Индусы, точно так же, с древнейших времен обладали научной системой логики. Действительно, даже говорили, что Аристотель, получив от Александра Великого некоторые из их логических трактатов, заимствовал у них свою собственную систему или, по крайней мере, сформировал ее по их образцу. Но по причинам, только что приведенным, я склонен думать, что, по всей вероятности, индусская логика была гораздо проще греческой, где простая цель истины и великое требование правильного стандарта ее были упущены из виду среди чрезмерно детального анализа и лабиринтов бесконечного подразделения понятий.

В рутине нашего школьного образования логика могла бы, возможно, стать высокодоходным предметом изучения, если бы только она была объединена с историей постепенного развития человеческой мысли и, особенно, теорией языка, и была направлена на них. И тогда, поскольку мысль и речь так тесно связаны и зависят друг от друга, было бы целесообразно сделать шаг дальше и расширить наши логические исследования до теории воображения, символического языка и его фундаментальных правил.

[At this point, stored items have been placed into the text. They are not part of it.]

-- ==== Sys2Proof/Machine/EpBase.lean ====
section
/-! DEFINITION. The endpoint's function registers and wake events (spec/18 R524, R526). -/

set_option Elab.async false

namespace Sys2Proof.Machine

def State.setEp (s : State) (e : EpState) : State := { s with ep := e }
def State.epfBump (s : State) (i : Nat) (n : Nat := 1) : State := s.bump 0 0x15 i n
/-- A function of the endpoint exists (R510). -/
def State.fnExists (s : State) (f : Nat) : Bool := decide (f ≤ s.r 0 (.epf .STATUS_num_vfs))
def State.fnConfigured (s : State) (f : Nat) : Bool := s.rb 0 (.epf .F_CFG_enabled) f

/-- A wake event (R526): PM_PME in D3hot, leaving L1 first, EP_WAKE_N in D3cold. -/
def State.epWake (s : State) (f : Nat) : State :=
  let cold := s.rb 0 (.epf .STATUS_perst)
  if !s.ep.pmeEn.contains f || !(cold || s.r 0 (.epf .F_STATE_dstate) f = 3) then s else
    let s := s.setEp { s.ep with pmeStatus := if s.ep.pmeStatus.contains f then s.ep.pmeStatus else s.ep.pmeStatus ++ [f] }
    let s := (s.epfBump 13).ev 0 (.epf .EVENTS_wake)
    if cold then (s.w 0 (.epf .STATUS_wake) 1).emit (.pin "EP_WAKE_N" false)
    else (if 4 ≤ s.r 0 (.epf .STATUS_link_state) then s.w 0 (.epf .STATUS_link_state) 2 else s).emit (.epPme f)

end Sys2Proof.Machine
end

В научном образовании также логика памяти (если нам будет позволено такое выражение) по всей вероятности была бы весьма полезна. Ибо установленный закон и расположение наших мыслей значительно облегчили бы упражнение памяти, и, предоставляя правила для практики или вообще как упражнение этой способности, сформировали бы отличное основание для научного образования. Для ведения жизни, действительно, нет ничего более важного или более желательного, чем правильная логика совести, которая должна обнаруживать все внутренние заблуждения эгоизма и еще более тонкую софистику себялюбия в каждом пункте, где вопрос лежит между праведной истиной и скрытой ложью. И это тесно связано с, или, по крайней мере, ведет прямо к, понятию здравого разума, который требует прежде всего добросовестной восприимчивости к истине.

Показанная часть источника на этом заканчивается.